Our hearts are also deceitful. the heart tries to tell us that 'all is well", when in reality it's deathly sick. We need a healthy respect for our hearts ability to fool us. Only God's Word is able to judge the hearts thoughts and intentions. (Heb 4:12)

C. We are Sinful in all that we do.

1. All we do is tainted by sin.

Romans 3:9-12. Even the best of our works are not good before Him.

Is. 64:6. God see's the heart & weighs the motive. Even our right-ness is filthy.

D. We are Spiritually Dead.

Eph. 2: 1,5 This is not a casualty report, it's a coroners report. (Col. 2:13)

by death Paul meant that lost people are unresponsive to God. "nekros" was often used in Biblical and Classical Greek to describe a corpse (cf: Acts 28:6; James 2:26) Lazarus in the tomb, no life, no hope. Everything is final. Before Adam fell he was animated by the Holy Spirit and responsive to God. But when he disobeyed, his soul died. All union & fellowship with God ended not only for Adam but also for all who would be born in his line. We lost our relationship with God.

The phrase 'in your trespasses and sins" means both the place where this death exists & it's cause. For example when a person drowns in a lake the water is both the place of death and the cause of his drowning. Natural man, is floating face down in his sins having been inwardly suffocated by the intrusion of sin..

Lost people are dead to God, but very much alive to sin. Walking according to the course of this world, living in the lusts of the flesh, indulging in the desires of the flesh.

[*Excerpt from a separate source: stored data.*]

-- ==== Sys2Proof/Machine/Clocks.lean ====
section
/-! DEFINITION. Clocks: reference, enables, frequency changes, stretch; the hold's episodes; gauges (16 R490 to R522,
09 R288 to R297, 19 R608 to R612, 23 R661). -/

namespace Sys2Proof.Machine

/-! ### The reference (R490 to R496) -/

/-- The clock of a source runs: the oscillator, or a port that is up (R493). -/
def State.sourceRuns (s : State) (src : Bool) (port : Nat) : Bool := !src || (s.port port).state == 2

/-- REFERENCE_SWITCH: a write of CLK_REF_CTL that changes SRC or PORT starts a switch; from or to a clock that has stopped it never
    completes, and the device stops (R491, R492). -/
def execReferenceSwitch (value : Nat) (s : State) : Host.Outcome State Fault Refusal := live s <|
  let src := bitOf value 8
  let port := value % 32
  let c := s.clk
  .next (if !s.regAlive || c.switching || (src && decide (23 < port)) || (c.refSrc == src && c.refPort == port) then s
    else { s with clk := { c with
      refSrc := src, refPort := port, switching := true, lost := !(s.sourceRuns c.useSrc c.usePort && s.sourceRuns src port) } })

/-- REFERENCE_SWITCH_COMPLETE: the multiplexer passes the new clock, if it is changing (R491). -/
def execReferenceSwitchComplete (s : State) : Host.Outcome State Fault Refusal := live s <|
  let c := s.clk
  .next (if c.switching then
      { s with clk := { c with useSrc := c.refSrc, usePort := c.refPort, switching := false } }
    else s)

/-- REFERENCE_LOSS: the selected reference stops, or the multiplexer hangs, for a reason outside the model; nothing runs until a reset
    (R492). -/
def execReferenceLoss (s : State) : Host.Outcome State Fault Refusal := live s <| .next { s with clk := { s.clk with lost := true } }

/-! ### Clock enables (R497 to R502) -/

/-- CLK_EN_CRM: decode engines released or reset; a busy engine keeps its bit. With the last engine gone, waiting jobs
    complete gated (R386, R498, R499). -/
def execClkEnCrm (value : Nat) (s : State) : Host.Outcome State Fault Refusal := live s <|
  let busy := (List.range 32).foldl (fun m e => if (s.engine e).cmd = 0 then m else setBit m e) 0
  let en := (value % 2 ^ 32) ||| (s.clk.enCrm &&& busy)
  .next (if !s.regAlive then s
    else
      let s1 := { s with clk := { s.clk with enCrm := en } }
      if en = 0 then s1.ingestQ.foldl (fun s id => s.complete id [4] []) { s1 with ingestQ := [] } else s1)

/-- CLK_EN_GRB: Griby ports released or reset; a port that is not down, or is the reference, keeps its bit (R494, R498,
    R499). -/
def execClkEnGrb (value : Nat) (s : State) : Host.Outcome State Fault Refusal := live s <|
  let keep := fun (n : Nat) => (s.port n).state != 0 || s.testOn 0 n || (s.clk.refSrc && s.clk.refPort == n) || (s.clk.useSrc && s.clk.usePort == n)
  let en := (List.range 24).foldl (fun m n => if bitOf value n || (bitOf s.clk.enGrb n && keep n) then setBit m n else m) 0
  .next (if !s.regAlive then s
    else
      let s1 := { s with clk := { s.clk with enGrb := en } }
      (List.range 24).foldl (fun s n => if bitOf s.clk.enGrb n && bitOf en n then s
        else s.setPort n {}) s1)

/-- A Press engine holds work of an active job (R499). -/
def State.pressBusy (s : State) (q : Nat) : Bool := s.press.jobs.any (fun j => !j.armed && j.engines.contains q)

/-- A check-value unit's bit must stay: a host block open, a running job's profile, a snooped transfer (R499). -/
def State.cvBusy (s : State) (n : Nat) : Bool :=
  (s.cv n).opened || !(s.cv n).snoops.isEmpty || (List.range 32).any (fun e => (s.engine e).cmd != 0 && (s.engine e).cv == some n)

/-- CLK_EN_MISC: Bulk tank channels, Press engines, check-value units; with the last of the 16 channel bits set the Bulk
    tank trains (R498 to R500, R653). -/
def execClkEnMisc (value : Nat) (s : State) : Host.Outcome State Fault Refusal := live s <|
  let old := s.clk.enMisc
  let keep := fun (i : Nat) => bitOf old i &&
    (if i < 16 then (s.unit 8).ready || s.testOn 3 i else if i < 20 then s.pressBusy (i - 16) else s.cvBusy (i - 20))
  let en := (List.range 24).foldl (fun m i => if bitOf value i || keep i then setBit m i else m) 0
  .next (if !s.regAlive then s
    else
      let all := en % 2 ^ 16 = 2 ^ 16 - 1
      let train := all && old % 2 ^ 16 != 2 ^ 16 - 1
      let s1 := { s with clk := { s.clk with enMisc := en, btTraining := all && (train || s.clk.btTraining) } }
      let fresh := (List.range 16).any (fun i => bitOf en i && !bitOf old i)
      let s2 := if fresh then s1.setUnit 8 { s1.unit 8 with errAddr := none, cnt := [] } else s1
      (List.range 4).foldl (fun s n => if bitOf en (20 + n) == bitOf old (20 + n) then s else s.setCv n {}) s2)

/-- MEM_BT_CAP by option (R364). -/
def btCapacity (cfg : Nat) : Nat :=
  match cfg % 4 with
  | 0 => 42 * 2 ^ 30
  | 1 => 56 * 2 ^ 30
  | 2 => 84 * 2 ^ 30
  | _ => 112 * 2 ^ 30

/-- BULK_TANK_READY: training and zeroing of the channels end. fitted: for each channel the option its devices report, 4 for
    one that fails; a channel that differs from MEM_BT_CFG sets CH_FAIL (R367, R601). -/
def execBulkTankReady (fitted : List Nat) (s : State) : Host.Outcome State Fault Refusal := live s <|
  let u := s.unit 8
  let bad := (List.range 16).foldl (fun m c => if fitted.getD c 4 = u.cfg % 4 then m else setBit m c) 0
  .next (if !s.clk.btTraining then s
    else
      let s1 := { s with clk := { s.clk with btTraining := false } }
      if bad = 0 then
        let s2 := s1.setUnit 8 { u with ready := true, chFail := 0, cap := btCapacity u.cfg }
        { s2 with mem := Sparse.clear s2.mem 0x10000000000 0x20000000000, ecc := Sparse.clear s2.ecc (0x10000000000 / 8) (0x20000000000 / 8) }
      else s1.setUnit 8 { u with chFail := bad })

/-! ### The configuration bus and frequency changes (R503 to R520) -/

/-- The slowest of the top steps; at most STEP 1 in debug mode (R506, R302). -/
def State.dieTop (s : State) : Nat :=
  max ((List.range 16).foldl (fun m r => max m (s.region r).top) 0) (if s.debug then 1 else 0)

/-- CFG_BUS_CHANGE: a write of CLK_CFGBUS (R520). -/
def execCfgBusChange (value : Nat) (s : State) : Host.Outcome State Fault Refusal := live s <|
  .next (if !s.regAlive || decide (4 < value % 8) || s.clk.change.isSome then s
    else { s with clk := { s.clk with cfg := value % 8 } })

/-- A request has ended with a result. -/
def Clk.ended (c : Clk) (result : Nat) : Clk := { c with fchgResult := result, fchgDone := true }

/-- A synchronised change is accepted: every standby PLL begins to lock (R510). -/
def State.acceptChange (s : State) (step cfg n : Nat) (hw : Bool) : State :=
  { s.mapRegions (fun _ g => { g with locked := false }) with
    clk := { s.clk with change := some { step := step, cfg := cfg, n := n, hw := hw }, fchgHw := hw } }

/-- Why a synchronised change is refused (R509, R302); 0: accepted. -/
def State.changeRefusal (s : State) (step cfg : Nat) : Nat :=
  if s.clk.change.isSome || s.clk.ecfPend.isSome || s.mixed then 1
  else if 5 < step ∨ 4 < cfg then 6
  else if step < s.dieTop then 2
  else if s.clk.fchgN < s.epoch + 65536 then 3
  else 0

/-- SYNCHRONISED_CHANGE_REQUEST: a write of CLK_FCHG_CTL with GO = 1 (R509). -/
def execSynchronisedChangeRequest (value : Nat) (s : State) : Host.Outcome State Fault Refusal := live s <|
  let step := value % 8
  let cfg := bits value 6 4
  .next (if !s.regAlive || !bitOf value 31 then s
    else
      let s1 := { s with clk := { s.clk with fchgStep := step, fchgCfg := cfg, fchgRing := bits value 10 8 } }
      match s1.changeRefusal step cfg with
      | 0 => s1.acceptChange step cfg s1.clk.fchgN false
      | e => { s1 with clk := s1.clk.ended e })

/-- The lowest CFG code that R503 allows for a step. -/
def cfgFor : Nat → Nat
  | 1 => 1 | 2 => 2 | 3 => 1 | _ => 0

/-- The device itself requests a change to a step (R516, R610): a pending host change to a faster step is replaced, one to
    the step or a slower one stands; while the steps are mixed the request waits. -/
def State.deviceChange (s : State) (step : Nat) : State :=
  if s.mixed then { s with clk := { s.clk with wanted := some step } }
  else match s.clk.change with
    | some c => if c.step < step then
        let s1 := { s with clk := { s.clk with change := none }.ended 5, hold := { s.hold with change := false } }
        s1.acceptChange step (cfgFor step) (s.epoch + 65536) true
      else s
    | none => s.acceptChange step (cfgFor step) (s.epoch + 65536) true

/-- STANDBY_PLL_LOCK: region r's standby PLL has locked (R510, R518). -/
def execStandbyPllLock (r : Nat) (s : State) : Host.Outcome State Fault Refusal := live s <|
  .next (if r < 16 ∧ (s.clk.change.isSome ∨ s.clk.ecfPend.isSome) then s.setRegion r { s.region r with locked := true } else s)

/-- LOCK_CHECK: at epoch N − 64 the change is abandoned if some standby PLL has not locked (R510). -/
def execLockCheck (s : State) : Host.Outcome State Fault Refusal := live s <|
  .next (match s.clk.change with
    | some c =>
      if c.stage ≠ 0 ∨ s.epoch + 64 < c.n then s
      else if (List.range 16).all (fun r => (s.region r).locked) then { s with clk := { s.clk with change := some { c with stage := 1 } } }
      else { s with clk := { s.clk with change := none }.ended 4 }
    | none => s)

/-- CHANGE_HOLD: at epoch N − 32 the hold root raises a change hold, under no cause (R511). -/
def execChangeHold (s : State) : Host.Outcome State Fault Refusal := live s <|
  .next (match s.clk.change with
    | some c =>
      if c.stage ≠ 1 ∨ s.epoch + 32 < c.n then s
      else ({ s with hold := { s.hold with change := true }, clk := { s.clk with change := some { c with stage := 2 } } } : State).settleHold
    | none => s)

/-- CLOCK_SWITCH: at epoch N every region and the configuration bus switch; four counts have no periods; the root announces N + 8 if nothing
    else is raised (R512, R513). No region is set faster than its TOP (R506): where one has been lowered too far since the request, nothing
    switches and the change ends with RESULT 2 (log 61). -/
def execClockSwitch (s : State) : Host.Outcome State Fault Refusal := live s <|
  .next (match s.clk.change with
    | some c =>
      if c.stage ≠ 2 ∨ s.epoch < c.n then s
      else if c.step < s.dieTop then
        ({ s with clk := { s.clk with change := none }.ended 2, hold := { s.hold with change := false } } : State).settleHold
      else
        let s2 := { s.mapRegions (fun _ g => { g with step := c.step, lost := g.lost + 4 }) with
          clk := { s.clk with cfg := c.cfg, change := some { c with stage := 3 } }
          hold := { s.hold with change := false }
          epoch := s.epoch + 4 }
        if s2.allStopped && !s2.keepsHold then { s2.announce with hold := { s2.announce.hold with release := some (c.n + 8) } } else s2.settleHold
    | none => s)
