/-- The active job of a command. -/
def State.pressJob (s : State) (cmd : Nat) : Option PressJob := s.press.jobs.find? (fun j => j.cmd == cmd && !j.armed)

/-- The job of a command changed, wherever it stands. -/
def State.modJob (s : State) (cmd : Nat) (f : PressJob → PressJob) : State :=
  let g := fun (j : PressJob) => if j.cmd = cmd then f j else j
  { s with press := { s.press with jobs := s.press.jobs.map g, old := s.press.old.map g } }

/-- Press group g. -/
def State.group (s : State) (g : Nat) : PressGroup := Sparse.get {} s.press.groups g

/-! ### Chunks and laps (R434, R435) -/

/-- C: blocks of a chunk. -/
def PressJob.len (j : PressJob) : Nat := ceilDiv j.nb (2 * j.p)

/-- The chunk of block b. -/
def PressJob.chunk (j : PressJob) (b : Nat) : Nat := b / j.len

/-- Chunk c travels clockwise. -/
def PressJob.up (j : PressJob) (c : Nat) : Bool := decide (c < j.p)

/-- The position after r, clockwise or not. -/
def PressJob.next (j : PressJob) (up : Bool) (r : Nat) : Nat := if up then (r + 1) % j.p else (r + j.p - 1) % j.p

/-- Owner of chunk c. -/
def PressJob.owner (j : PressJob) (c : Nat) : Nat := c % j.p

/-- Origin of chunk c. -/
def PressJob.origin (j : PressJob) (c : Nat) : Nat := j.next (j.up c) (j.owner c)

/-- Blocks of chunk c. -/
def PressJob.blocks (j : PressJob) (c : Nat) : List Nat :=
  (List.range (min ((c + 1) * j.len) j.nb - c * j.len)).map (fun i => c * j.len + i)

/-- Block b is sampled (R442). -/
def PressJob.sampled (j : PressJob) (b : Nat) : Bool := j.skim != 0 && decide (1 < j.p) && (b + j.tag) % 2 ^ (j.skim - 1) == 0

/-- Tree index of position r in a chunk's tree, and the position of an index (R443). -/
def PressJob.treeIdx (j : PressJob) (c r : Nat) : Nat :=
  if j.up c then (r + j.p - j.owner c) % j.p else (j.owner c + j.p - r) % j.p

/-- The position of a tree index. -/
def PressJob.treePos (j : PressJob) (c i : Nat) : Nat := if j.up c then (j.owner c + i) % j.p else (j.owner c + j.p - i) % j.p

/-- Children of tree index i: those whose highest bit cleared gives i. -/
def PressJob.children (j : PressJob) (i : Nat) : Nat :=
  ((List.range 15).filter (fun k => decide (i < 2 ^ k ∧ i + 2 ^ k < j.p))).length

/-! ### Source blocks and records (R36 to R41, R436, R449) -/

/-- Source block b: values, poison, and the state after the read (R432, R449). -/
def State.pressRead (s : State) (j : PressJob) (b : Nat) : List Num × Bool × State :=
  let lb := lineBytes j.srcFmt
  let a := j.src + b * lb
  let bs := s.bytesAt a lb
  let bad := s.anyBad a lb
  let s := s.noteRead a lb
  ((List.range 64).map (fun i => decodeElem j.srcFmt (elemAt j.srcFmt bs i)), bad, if bad then s.pressErr 1 else s)

/-- A member's contribution under agreed code E: its SCALE, its words, RANGE (R40, R436). -/
def convert (E h : Nat) (xs : List Num) : Nat × List W32 × Bool :=
  if E = 255 then (255, List.replicate 64 0, false)
  else if xs.any Num.special then (255, List.replicate 64 0, true)
  else
    let l := xs.map (toSSI E h)
    (E, l.map (fun p => BitVec.ofInt 32 p.1), l.any (fun p => p.2))

/-- Bytes of a record in a job's mode (R36, R435). -/
def PressRec.bytes (r : PressRec) (mode : Nat) : List Byte :=
  r.words.flatMap (fun w => leBytes 4 w.toNat) ++ (if mode = 0 then leBytes 1 r.scale ++ leBytes 1 r.headroom ++ leBytes 2 0 else [])

/-- A record from bytes. -/
def recOf (block : Nat) (poison : Bool) (b : List Byte) : PressRec :=
  { block := block, scale := leAt b 256 1, headroom := leAt b 257 1, poison := poison
    words := (List.range 64).map (fun i => BitVec.ofNat 32 (leAt b (4 * i) 4)) }

/-- The destination words of a total (R438, R440, R41). -/
def PressJob.resultElems (j : PressJob) (r : PressRec) : List Nat :=
  r.words.map (fun w =>
    if j.mode = 1 then encodeElem j.dstFmt j.sat ((f32 w).mul (f32 j.mult))
    else if r.scale = 255 then encodeElem j.dstFmt j.sat .nan
    else if w = 0 then 0
    else encodeElem j.dstFmt j.sat (((Num.ofInt w.toInt).scale ((r.scale : Int) - 157 + r.headroom)).mul (f32 j.mult)))

/-! ### Sending (R437, R469, R479, R488) -/

/-- ADDR of a message of a job (R469). -/
def PressJob.addr (j : PressJob) (lap chunk : Nat) : Nat := j.gen % 2 ^ 32 + j.group * 2 ^ 32 + lap * 2 ^ 36 + chunk * 2 ^ 38

/-- A PRESS_CTL message to a peer; not sent where it is not reachable (R469; log 25). -/
def State.pressCtl (s : State) (peer chunk tag addr arg : Nat) (body : List MByte) : State :=
  (s.sendMsg chunk (s.msgTo peer 0x12 tag addr arg body)).getD s

/-- The destination blocks of a job that lap 3 has not written hold undefined bytes (R448). -/
def State.pressUndefined (s : State) (j : PressJob) : State :=
  let lb := lineBytes j.dstFmt
  let t := ((List.range j.nb).filter (fun b => !j.done.contains b)).foldl (fun t b =>
    t.storeBytes (j.dst + b * lb) (s.freeRange (j.dst + b * lb) lb)) s
  { t with free := s.free + 1 }

/-- An active job is over before its work is: it makes no signal, its group fails, what it had still to send is dropped, what it has
    not written of its destination is undefined (R448). -/
def State.pressEnd (s : State) (j : PressJob) (pos cause : Nat) (heard : Bool) : State :=
  let s := s.pressUndefined j
  let g := s.group j.group
  let mine := fun (m : Msg) => m.tag == j.tag && bits m.addr 35 32 == j.group
  let s1 := { s with press := { s.press with
    jobs := s.press.jobs.filter (fun x => x.cmd != j.cmd)
    groups := Sparse.set {} s.press.groups j.group { g with failed := true }
    waiting := s.press.waiting.filter (fun w => !mine w.2.2) } }
  ((s1.pressErr 2).pressCount 1 1).complete j.cmd [0x51] (j.detail pos cause heard)

/-- ARG of an abort: position and cause (log 25). -/
def abortArg (pos cause : Nat) : Nat := 2 + pos * 2 ^ 4 + cause * 2 ^ 20

/-- Armed jobs of a group that has failed complete at once (R430, R448). -/
def State.pressGroupFailed (s : State) (g : Nat) : State :=
  let late := s.press.jobs.filter (fun x => x.group == g && x.armed)
  let s1 := { s with press := { s.press with jobs := s.press.jobs.filter (fun x => !(x.group == g && x.armed)) } }
  late.foldl (fun s x => (s.pressCount 1 1).complete x.cmd [0x50] (x.detail 0 0 false)) s1

/-- A job ends by its own error with a cause: its group fails, aborts go to both ring neighbours (R446 to R448). -/
def State.pressFail (s : State) (cmd cause : Nat) : State :=
  match s.pressJob cmd with
  | none => s
  | some j =>
    let s1 := s.pressEnd j j.self cause false
    let s2 := { s1 with press := { s1.press with aborts := (j.group, j.gen, j.tag, j.self) :: s1.press.aborts } }
    let s3 := (if cause = 5 then s2.pressErr 3 else s2).pressGroupFailed j.group
    if j.p = 1 then s3
    else ([j.next true j.self, j.next false j.self].eraseDups).foldl
      (fun s r => s.pressCtl (j.ring.getD r 0) 0 j.tag (j.addr 0 0) (abortArg j.self cause) []) s3

/-- The job has sent or received (R446). -/
def State.pressTouch (s : State) (cmd : Nat) : State := { s.modJob cmd (fun j => { j with since := s.periods0 }) with noProgress := 0 }

/-- A PRESS message leaves against a grant of its destination (R488). -/
def State.pressLeave (s : State) (m : Msg) : Option State :=
  (s.sendMsg (bits m.addr 52 38) m).map (fun t =>
    State.pressCount { t with press := { t.press with grants := Sparse.set 0 t.press.grants m.dst (Sparse.get 0 s.press.grants m.dst - 1) } } 2 m.len)

/-- A PRESS message of a job leaves against a grant, or waits for one; an unreachable peer ends the job (R446, R488). -/
def State.pressPut (s : State) (cmd : Nat) (m : Msg) : State :=
  if (s.pressJob cmd).isNone then s
  else if (s.portFor (bits m.addr 52 38) m.dst).isNone then s.pressFail cmd 2
  else if Sparse.get 0 s.press.grants m.dst = 0 then
    { s with press := { s.press with waiting := s.press.waiting ++ [(m.dst, bits m.addr 52 38, m)] } }
  else ((s.pressLeave m).getD s).pressTouch cmd

/-- A lap's body for one block goes to the next member. -/
def State.pressSend (s : State) (j : PressJob) (lap b : Nat) (body : List Byte) (poison : Bool) : State :=
  let c := j.chunk b
  let arg := if lap = 3 then 0 else (j.nb - 1) % 2 ^ 30 + j.mode * 2 ^ 30 + j.skim * 2 ^ 32
  let peer := j.ring.getD (j.next (j.up c) j.self) 0
  s.pressPut j.cmd (s.msgTo peer 2 j.tag (j.addr lap c + if poison then 2 ^ 63 else 0) arg (markAll false body))

/-- A grant of buffer space to a peer; its TAG names no job (R488; log 25). -/
def State.pressGrant (s : State) (peer count : Nat) : State := s.pressCtl peer 0 0xFFFFFFFF 0 (1 + count * 2 ^ 4) []

/-- The ring neighbours of position `self` of p members are granted 1,024 messages each (R488; log 25). -/
def State.grantNeighbours (s : State) (ring : List Nat) (p self : Nat) : State :=
  if p = 1 then s
  else ([(self + 1) % p, (self + p - 1) % p].eraseDups).foldl (fun s r => s.pressGrant (ring.getD r 0) 1024) s

/-! ### Trees (R443, R444) -/

/-- The own contribution of a sampled block, and the lap-2 total at the owner, enter the tree. -/
def State.skimOwn (s : State) (j : PressJob) (b scale : Nat) (words : List W32) (total : Option PressRec) : State :=
  if !j.sampled b then s
  else
    let kids := j.children (j.treeIdx (j.chunk b) j.self)
    s.modJob j.cmd (fun j =>
      let a : SkimAcc := (j.skims.find? (fun a => a.block == b)).getD { block := b, left := kids }
      let ff := scale == 255 || a.scale == 255
      let ws := if ff then List.replicate 64 0 else if a.words.isEmpty then words else a.words.zipWith (satOp (· + ·)) words
      let a := { a with own := true, scale := if ff then 255 else scale, headroom := j.h, words := ws, total := total }
      { j with skims := j.skims.filter (fun a => a.block != b) ++ [a] })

Ezek 37. God likens lost people to dead bones: dried up bones means a complete demise really dead & beyond hope. Needing a miracle for them to respond to Ezekiels word.

E. We cannot change or escape from our sinful natures

1. Natural man is stuck with his fallen nature. In his own strength there is nothing he can do to change his sinful dead heart.

Job 14:4 Everyone's heart is unclean
Proverbs 20:9 No one can cleanse his own heart. Thus it is the heart or nature of a person that controls his mind, will and emotions. It is not the mind, will or emotions that control the nature.

Jer 13:23 Just as the Ethiopian is dark by nature and a leopard has spots by nature so we are sinful by nature. There is a permanence to the condition of man's heart. It does not have the ability to change itself from evil to good. It's like Jer. is saying "go ahead change your skin, take off your spots." Just as they can't neither can we change what we are.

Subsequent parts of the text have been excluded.